Philippines FDA Draft Guidance: Adoption and Implementation of Good Registration Management (GRM), Good Review Practice (GRevP), and Good Submission Practice (GSubP) for Pharmaceutical Products

Sharan Murugan
10 minutes ago
3 min read

The Philippines Food and Drug Administration (FDA) is advancing its regulatory framework by adopting internationally aligned practices to improve the quality, transparency, and efficiency of pharmaceutical product regulation. The draft circular Adoption and Implementation of Good Registration Management (GRM), Good Review Practice (GRevP), and Good Submission Practice (GSubP) for Pharmaceutical Products introduces a structured and integrated approach to both regulatory submissions and review processes, aligning national practices with global standards.

This guidance establishes Good Registration Management (GRM) as a central framework for improving how pharmaceutical products are regulated in the Philippines. It brings together Good Review Practice (GRevP) and Good Submission Practice (GSubP) into a coordinated system that ensures submissions are of high quality and reviews are conducted in a consistent, transparent, and efficient manner.

This circular applies broadly to the submission and review of pharmaceutical products and related regulatory activities. It includes licensing of pharmaceutical establishments, marketing authorisations, clinical trial approvals, post-marketing regulatory actions, and other scientific and technical evaluations.

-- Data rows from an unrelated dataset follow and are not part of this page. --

-- ==== Sys2Proof/Config.lean ====
section
/-! DEFINITION. The parameters of 00_scope.md R9 and the free values (10_state.md R38). A parameter the spec leaves
OPEN is an opaque constant: nothing can be proved of its value, so what is proved holds whatever it is. -/

namespace Sys2Proof

/-- A level of a line (42_bus_recovery.md R140). -/
inductive Level where
  | lo
  | hi
deriving DecidableEq, Repr, Inhabited

/-- The two pins of a bus (42_bus_recovery.md R140). -/
inductive Line where
  | scl
  | sda
deriving DecidableEq, Repr, Inhabited

/-- The timing profile (10_state.md R34): Nominal = 0, HighSpeed = 1. -/
inductive Profile where
  | nominal
  | highSpeed
deriving DecidableEq, Repr, Inhabited

namespace Config

/-- `T_LONG` less one (R9, decision D4). -/
opaque tLongPred : Nat

/-- `T_LONG`, the one timeout constant: a natural number, at least 1 (R9, U25). -/
def tLong : Nat := tLongPred + 1

/-- `UNSTICK_STRETCH_POLLS`: the bound on polls of SCL before one pulse is forced (R9, decision D20). -/
opaque stretchPolls : Nat

/-- `UNSTICK_POLL_US`: the length of one short polling interval in microseconds (R9, decision D20). -/
opaque pollUs : Nat

/-- `UNSTICK_DELAY_US`: the fixed delay between line changes in microseconds (R9, decision D20). -/
opaque delayUs : Nat

/-- `UNSTICK_PULSES`, the clock pulses of BusRecovery (R9). -/
def unstickPulses : Nat := 9

/-- `LEN_MAX`, the largest byte count of one transaction (R9, decision D3). -/
def lenMax : Nat := 255

/-- `TIMING_NOMINAL` (R9, decision D25): a parameter no rule reads further than to name it. -/
opaque timingNominal : Nat

/-- `TIMING_HIGHSPEED` (R9, decision D25). -/
opaque timingHighSpeed : Nat

/-- `PIN_MAP`: bus id and line to a pin (R9, decision D36); events name the bus and the line only. -/
opaque pinMap : BusId → Line → Nat

/-- The timing-register value a profile selects at a reinitialization (10_state.md R34). -/
def timing : Profile → Nat
  | .nominal => timingNominal
  | .highSpeed => timingHighSpeed

/-- The status record of the free poll number `n` (R38, U8): any of the 64 values. -/
opaque freeStatus : Nat → BitVec 6

/-- The byte of the free receive number `n` (R38, U9): any value. -/
opaque freeByte : Nat → Byte

/-- The SCL level of the free read number `n` (R38, U10): Lo or Hi. -/
opaque freeLevel : Nat → Level

end Config

end Sys2Proof
end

Good Registration Management (GRM)

Good Registration Management serves as the overarching framework that integrates submission and review processes into a unified system. It ensures that regulatory procedures are well-managed, efficient, and aligned with international best practices. Through GRM, the FDA aims to create a regulatory environment that is predictable, transparent, and capable of supporting timely decision-making. It also promotes collaboration and mutual trust with other regulatory authorities by aligning processes with global standards.

Good Review Practice (GRevP)

Good Review Practice is based on WHO guidance and focuses on improving the quality and consistency of regulatory reviews. It ensures that decisions are based on scientific evidence and are conducted in a transparent and structured manner.

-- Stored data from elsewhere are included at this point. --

-- ==== Sys2Proof/Machine/Recovery.lean ====
section
/-! DEFINITION. BusRecovery, the 9-pulse and STOP unstick (42_bus_recovery.md). -/

namespace Sys2Proof.Machine

/-- Preparation (R142): both lines high, then both pins open-drain outputs, SCL before SDA. -/
def unstickPrepare (b : BusId) (s : State) : State :=
  configOD b .sda (configOD b .scl (drive b .sda .hi (drive b .scl .hi s)))

/-- `StretchWait(b)` (R143) with `k` polls left: read SCL; Hi ends the wait, Lo delays one polling interval and polls
again; with none left the pulse is forced. -/
def stretchWait (b : BusId) : Nat → State → State
  | 0, s => s
  | k + 1, s =>
    if sclAnswer s = .hi then afterReadScl b s
    else stretchWait b k (delay Config.pollUs (afterReadScl b s))

/-- One clock pulse (R144): low then high, one delay after each edge. -/
def pulse (b : BusId) (s : State) : State :=
  delay Config.delayUs (drive b .scl .hi (delay Config.delayUs (drive b .scl .lo s)))

/-- `n` times a stretch wait of at most `k` polls and a pulse (R145). -/
def pulses (b : BusId) (k : Nat) : Nat → State → State
  | 0, s => s
  | n + 1, s => pulses b k n (pulse b (stretchWait b k s))

/-- The manual STOP (R146): clock low, data low, clock high, data high, a delay between consecutive changes. -/
def manualStop (b : BusId) (s : State) : State :=
  let s1 := delay Config.delayUs (drive b .scl .lo s)
  let s2 := delay Config.delayUs (drive b .sda .lo s1)
  let s3 := delay Config.delayUs (drive b .scl .hi s2)
  drive b .sda .hi s3

/-- `Unstick(b)` with a stretch budget of `k` polls before each pulse (R149). -/
def unstickWith (k : Nat) (b : BusId) (s : State) : State :=
  manualStop b (pulses b k Config.unstickPulses (unstickPrepare b s))

/-- `Unstick(b)` (R149), `K = UNSTICK_STRETCH_POLLS`. -/
def unstick (b : BusId) (s : State) : State := unstickWith Config.stretchPolls b s

end Sys2Proof.Machine
end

Under GRevP, the FDA is expected to establish clear policies and defined responsibilities for reviewers, apply standardised assessment templates, and implement peer review and quality control mechanisms. It also promotes the use of reliance pathways and scientific advice to enhance efficiency. Transparency is strengthened through defined timelines, documentation, and publication of regulatory summaries where appropriate. These measures collectively ensure that regulatory decisions are consistent, predictable, and scientifically robust.

Good Submission Practice (GSubP)

Good Submission Practice provides guidance to applicants on preparing high-quality regulatory submissions. It emphasises that dossiers must be complete, well-structured, and aligned with internationally recognised formats.

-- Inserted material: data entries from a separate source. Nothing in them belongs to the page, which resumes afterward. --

-- ==== Sys2Proof/Tests/Slice0.lean ====
section
/-! SUPPORT. Tests against the spec's own worked examples (95_test_vectors.md, 30_encoding.md, 42_bus_recovery.md), the
well-formedness smoke test, and a witness for every statement that has hypotheses. Expected values come from the spec. -/

namespace Sys2Proof.Machine

/-! ### Helpers: small states -/

/-- The state an outcome answers, if it is a next state. -/
def nextOf (o : Host.Outcome State Fault Refusal) : Option State :=
  match o with
  | .next t => some t
  | .fault _ => none
  | .refused _ => none

/-- The refusal an outcome is, if it is one. -/
def refusalOf (o : Host.Outcome State Fault Refusal) : Option Refusal :=
  match o with
  | .next _ => none
  | .fault _ => none
  | .refused r => some r

/-- `TS[0]` of a one-byte transfer at `addrW = 0xD0`, register 0x75, in state `p`. -/
def oneByte (p : PState) (d : Dir) (timeout : Nat) : TransactionState :=
  { state := p.code, timeout := timeout, addrW := 0xD0, dir := d, reg := 0x75, remaining := 1, cursor := 0,
    buf := some (memOf [0x9C]), outcome := false }

/-- Bus 0 initialized and holding `t`, a call in flight on it, the status answers `status`, the byte 0x71 and the SCL
levels `scl` lined up. -/
def inCallWith (t : TransactionState) (status : List (BitVec 6)) (scl : List Level) : State :=
  { State.reset with
    ts := { bus0 := t, bus1 := .powerOn }
    bus := { bus0 := { initialized := true, profile := .nominal }, bus1 := .powerOn }
    env := { status := status, recv := [0x71], scl := scl, drawn := 0 }
    inCall := true }

/-- The same with a one-byte transfer in state `p` and one poll left. -/
def callState (p : PState) (d : Dir) (status : List (BitVec 6)) : State :=
  inCallWith (oneByte p d 1) status []

/-- Bus 0 initialized and Idle, no call in flight. -/
def idleState (status : List (BitVec 6)) : State :=
  { State.reset with
    bus := { bus0 := { initialized := true, profile := .nominal }, bus1 := .powerOn }
    env := { status := status, recv := [0x71], scl := [], drawn := 0 } }

/-- State, countdown, remaining count, cursor and outcome of bus 0 after an outcome. -/
def view (o : Host.Outcome State Fault Refusal) : Option (BitVec 4 × Nat × Byte × Byte × Bool) :=
  (nextOf o).map fun t =>
    ((t.ts.get .bus0).state, (t.ts.get .bus0).timeout, (t.ts.get .bus0).remaining, (t.ts.get .bus0).cursor,
      (t.ts.get .bus0).outcome)

/-- State and outcome of bus 0, and the trace, after an outcome. -/
def traceView (o : Host.Outcome State Fault Refusal) : Option (BitVec 4 × Bool × List Event) :=
  (nextOf o).map fun t => ((t.ts.get .bus0).state, (t.ts.get .bus0).outcome, t.trace)

theorem powerOn_tsOk : TsOk .powerOn where
  legal := by decide
  countdown := Nat.zero_le _
  address := rfl
  array := fun _ hm => by cases hm

theorem callState_inv (p : PState) (d : Dir) (status : List (BitVec 6)) (h : p ≠ .idle) :
    StandingInv (callState p d status) where
  buses := fun b => by
    cases b
    · exact ⟨by change p.code.toNat ≤ 12; cases p <;> decide, Nat.le_add_left 1 _,
        by change (0xD0 : Byte).getLsbD 0 = false; decide, fun m hm => by cases hm; rfl⟩
    · exact powerOn_tsOk
  inFlight := fun _ => by
    refine ⟨rfl, ?_, ⟨⟨memOf [0x9C], rfl, Nat.le_refl 1⟩, ?_, fun _ => Nat.le_refl 1, fun _ => Nat.le_refl 1,
      fun ho => by cases ho⟩, fun b hb => ?_⟩
    · change p.code ≠ PState.idle.code
      revert h
      cases p <;> decide
    · change 0 + 1 ≤ 255
      decide
    · cases b
      · exact absurd rfl hb
      · exact ⟨rfl, rfl⟩
  quiet := fun hc => by cases hc

theorem idleState_inv (status : List (BitVec 6)) : StandingInv (idleState status) where
  buses := fun b => by cases b <;> exact powerOn_tsOk
  inFlight := fun hc => by cases hc
  quiet := fun _ b => by cases b <;> exact ⟨rfl, rfl⟩

/-! ### Well-formedness smoke test -/

/-- What stands beside a READ word is an array from index 0: this is none. -/
theorem test_wf_refuses_gap : (Instr.read 0 0x68 0x75 1 [(1, 0x00)]).wf = false := by decide

/-- Indices rise one by one: this array skips one. -/
theorem test_wf_refuses_skip : (Instr.read 0 0x68 0x75 1 [(0, 0x00), (2, 0x00)]).wf = false := by decide

theorem test_wf_accepts_array : (Instr.read 0 0x68 0x75 1 [(0, 0x00), (1, 0x00)]).wf = true := by decide

/-- The decoder refuses what is no array by name. -/
theorem test_decode_refuses_non_array : decode (.host 0x30687501 [(1, 0x00)]) = .error .notAnArray := by decide

/-! ### Decoding: a word for every constructor, from 30_encoding.md and 95_test_vectors.md section 2.1 -/

theorem test_decode_initBus : decode (.host 0x01000000 []) = .ok (.initBus 1) := by decide
theorem test_decode_initBus_low_bits : decode (.host 0x00000001 []) = .error .unusedFieldNotZero := by decide
theorem test_decode_setOverclock : decode (.host 0x10000001 []) = .ok (.setOverclock true) := by decide
theorem test_decode_setOverclock_bit1 : decode (.host 0x10000002 []) = .error .unusedFieldNotZero := by decide
theorem test_decode_write : decode (.host 0x20687500 []) = .ok (.write 0 0x68 0x75 0x00) := by decide
theorem test_decode_write_z : decode (.host 0x20E87500 []) = .error .addressBitSet := by decide
theorem test_decode_read : decode (.host 0x31680E02 [(0, 0), (1, 0)]) = .ok (.read 1 0x68 0x0E 2 [(0, 0), (1, 0)]) := by
  decide
theorem test_decode_getErrorCount : decode (.host 0x40000000 []) = .ok .getErrorCount := by decide
theorem test_decode_getErrorCount_low_bit : decode (.host 0x40000001 []) = .error .unusedFieldNotZero := by decide
theorem test_decode_op5 : decode (.host 0x50000000 []) = .error .reservedOp := by decide
theorem test_decode_op15 : decode (.host 0xF0000000 []) = .error .reservedOp := by decide
theorem test_decode_stepIdle : decode (.key 0b10000) = .ok (.stepIdle .read) := by decide
theorem test_decode_stepStopping : decode (.key 0b00001) = .ok (.stepStopping .write) := by decide
theorem test_decode_stepStarting : decode (.key 0b10010) = .ok (.stepStarting .read) := by decide
theorem test_decode_stepStartingWait : decode (.key 0b00011) = .ok (.stepStartingWait .write) := by decide
theorem test_decode_stepReadAddr : decode (.key 0b10100) = .ok (.stepReadAddr .read) := by decide
theorem test_decode_stepWriteAddr : decode (.key 0b00101) = .ok (.stepWriteAddr .write) := by decide
theorem test_decode_stepAddrWait : decode (.key 0b10110) = .ok (.stepAddrWait .read) := by decide
theorem test_decode_stepRegister : decode (.key 0b00111) = .ok (.stepRegister .write) := by decide
theorem test_decode_stepRegisterWait : decode (.key 0b11000) = .ok (.stepRegisterWait .read) := by decide
theorem test_decode_stepRestarting : decode (.key 0b01001) = .ok (.stepRestarting .write) := by decide
theorem test_decode_stepTransferRead : decode (.key 0b11010) = .ok .stepTransferRead := by decide
theorem test_decode_stepTransferWrite : decode (.key 0b01010) = .ok .stepTransferWrite := by decide
theorem test_decode_stepNack : decode (.key 0b11011) = .ok (.stepNack .read) := by decide
theorem test_decode_stepBusError : decode (.key 0b01100) = .ok (.stepBusError .write) := by decide
theorem test_decode_key_reserved : decode (.key 0b11111) = .error .reservedStateCode := by decide
theorem test_decode_configure : decode (.command 0x1DA00000) = .ok (.configure 0xA0 0 .autoEnd .stop) := by decide
theorem test_decode_configure_write : decode (.command 0x113C0300) = .ok (.configure 0x3C 3 .autoEnd .noStartStop) := by
  decide
theorem test_decode_send : decode (.command 0x200000AB) = .ok (.send 0xAB) := by decide
theorem test_decode_recv : decode (.command 0x30000000) = .ok .recv := by decide
theorem test_decode_clear : decode (.command 0x40000005) = .ok (.clear 5) := by decide
theorem test_decode_command_kind0 : decode (.command 0x00000000) = .error .reservedKind := by decide
theorem test_decode_command_bit25 : decode (.command 0x16D00100) = .error .commandBitNotZero := by decide

/-- The encoder writes the example words of R76, R77, R107 and R112. -/
theorem test_encode_write : encode (.write 0 0x68 0x75 0x00) = .host 0x20687500 [] := by decide
theorem test_encode_configure : encode (.configure 0xD0 1 .autoEnd .startRead) = .command 0x19D00100 := by decide

/-- V7: address 0x68 is 0xD0 on the wire. -/
theorem test_onWire : onWire 0x68 = 0xD0 := by decide

/-! ### The opcode table's words -/

theorem test_table_key : decodeTableWord 8 0x1A = some .stepTransferRead := by decide
theorem test_table_read : decodeTableWord 32 0x30687501 = some (.read 0 0x68 0x75 1 [(0, 0)]) := by decide
theorem test_table_command : decodeTableWord 32 0x14D00100 = some (.configure 0xD0 1 .softEnd .startWrite) := by decide

/-- A placed key runs as the first instruction after power-on: Stopping goes to Idle (R116). -/
theorem test_placed_stopping :
    traceView (step (State.reset.withFetchWord 8 0x01)) = some (0, false, [.cmd .bus0 (.clear 5)]) := by decide

/-- A placed INIT_BUS of bus 1 runs (R164): the boot trace is the one event (BR5). -/
theorem test_placed_initBus :
    (nextOf (step (State.reset.withFetchWord 32 0x01000000))).map (fun t => (t.trace, (t.bus.get .bus1).initialized))
      = some ([.reinit .bus1 .nominal], true) := by decide

/-! ### Host operations (95_test_vectors.md 2.5) -/

/-- API9: after setOverclock the next initialization takes the high-speed profile; bus 0 keeps its own. -/
theorem test_initBus_overclock :
    (nextOf (exec (.initBus 1) { idleState [] with overclock := true })).map
        (fun t => (t.trace, (t.bus.get .bus0).profile))
      = some ([.reinit .bus1 .highSpeed], .nominal) := by decide

/-- R165: no event, the profile of a bus already initialized stays. -/
theorem test_setOverclock :
    (nextOf (exec (.setOverclock true) (idleState []))).map (fun t => (t.overclock, t.trace, (t.bus.get .bus0).profile))
      = some (true, [], .nominal) := by decide

/-- R161: the seeded descriptor. -/
theorem test_write_seeds :
    (nextOf (exec (.write 0 0x68 0x75 0x5A) (idleState []))).map (fun t =>
        ((t.ts.get .bus0).addrW, (t.ts.get .bus0).remaining, (t.ts.get .bus0).buf, (t.ts.get .bus0).state))
      = some (0xD0, 1, some [(0, 0x5A)], 2) := by rfl

/-- API1: a bus not initialized. -/
theorem test_write_uninitialized :
    refusalOf (exec (.write 1 0x68 0x75 0x00) (idleState [])) = some .busNotInitialized := by decide

/-- R162: a read of no bytes is allowed with an empty array. -/
theorem test_read_zero_length :
    (nextOf (exec (.read 0 0x68 0x75 0 []) (idleState []))).map (fun t => ((t.ts.get .bus0).dir, (t.ts.get .bus0).buf))
      = some (.read, some []) := by decide

/-- API3: the array is shorter than `len`. -/
theorem test_read_short_buffer :
    refusalOf (exec (.read 0 0x68 0x75 2 [(0, 0)]) (idleState [])) = some .bufferTooShort := by decide

/-- API8: the counter as it stands, no event. -/
theorem test_getErrorCount :
    (nextOf (exec .getErrorCount { idleState [] with errcnt := 0xFFFF })).map (fun t => (t.returns, t.trace))
      = some ([.errorCount 0xFFFF], []) := by decide

/-- API11: any operation while a call is in flight. -/
theorem test_getErrorCount_in_call :
    refusalOf (exec .getErrorCount (callState .addrWait .write [])) = some .callInFlight := by decide

/-! ### Single steps (95_test_vectors.md 2.2) -/

/-- S1. -/
theorem test_S1_idle : exec (.stepIdle .write) (idleState []) = .next (idleState []) := by rfl

/-- S2: the outcome left from an earlier call is cleared. -/
theorem test_S2_starting :
    traceView (exec (.stepStarting .write) (inCallWith { oneByte .starting .write 0 with outcome := true } [] []))
      = some (3, false, []) := by decide

/-- S4: busy clear, every other bit set. -/
theorem test_S4_startingWait :
    view (exec (.stepStartingWait .write) (inCallWith (oneByte .startingWait .write 4) [0x3E] []))
      = some (5, 4, 1, 0, false) := by decide

/-- S6: the last poll busy. -/
theorem test_S6_startingWait_timeout :
    view (exec (.stepStartingWait .read) (callState .startingWait .read [0x01])) = some (12, 0, 1, 0, false) := by decide

/-- S7. -/
theorem test_S7_readAddr :
    traceView (exec (.stepReadAddr .read) (callState .readAddr .read []))
      = some (6, false, [.cmd .bus0 (.configure 0xD0 1 .softEnd .startWrite)]) := by decide

/-- S8: the command word of the event. -/
theorem test_S8_writeAddr : (Command.configure 0xFE 1 .softEnd .startWrite).word = 0x14FE0100 := by decide

theorem test_writeAddr :
    traceView (exec (.stepWriteAddr .write) (callState .writeAddr .write []))
      = some (6, false, [.cmd .bus0 (.configure 0xD0 1 .softEnd .startWrite)]) := by decide

/-- S10: NACK wins over transmit-ready. -/
theorem test_S10_addrWait :
    view (exec (.stepAddrWait .write) (callState .addrWait .write [0x12])) = some (11, 1, 1, 0, false) := by decide

/-- S11: transfer-complete is not this state's flag. -/
theorem test_S11_addrWait :
    view (exec (.stepAddrWait .write) (inCallWith (oneByte .addrWait .write 2) [0x08] [])) = some (6, 1, 1, 0, false) := by
  decide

Applicants are expected to follow standards such as the ASEAN Common Technical Dossier (ACTD) or the ICH Common Technical Document (CTD), ensuring consistency and facilitating efficient review. By improving the quality of submissions, GSubP reduces the likelihood of delays, improves communication between applicants and regulators, and supports faster and more reliable decision-making.

Integration of GRM, GRevP, and GSubP

The integration of GRM, GRevP, and GSubP creates a comprehensive regulatory system where high-quality submissions are matched with high-quality reviews. This coordinated approach improves overall efficiency, reduces duplication, and enhances the predictability of regulatory outcomes. It also strengthens stakeholder confidence by ensuring that regulatory processes are transparent, consistent, and aligned with global standards.

Training and Capacity Building

To support implementation, the FDA will provide training and capacity-building programmes for reviewers, applicants, and decision-makers. These initiatives aim to ensure that all stakeholders understand and apply the principles of GRM, GRevP, and GSubP consistently. Continuous training also supports adaptation to evolving regulatory expectations and scientific advancements.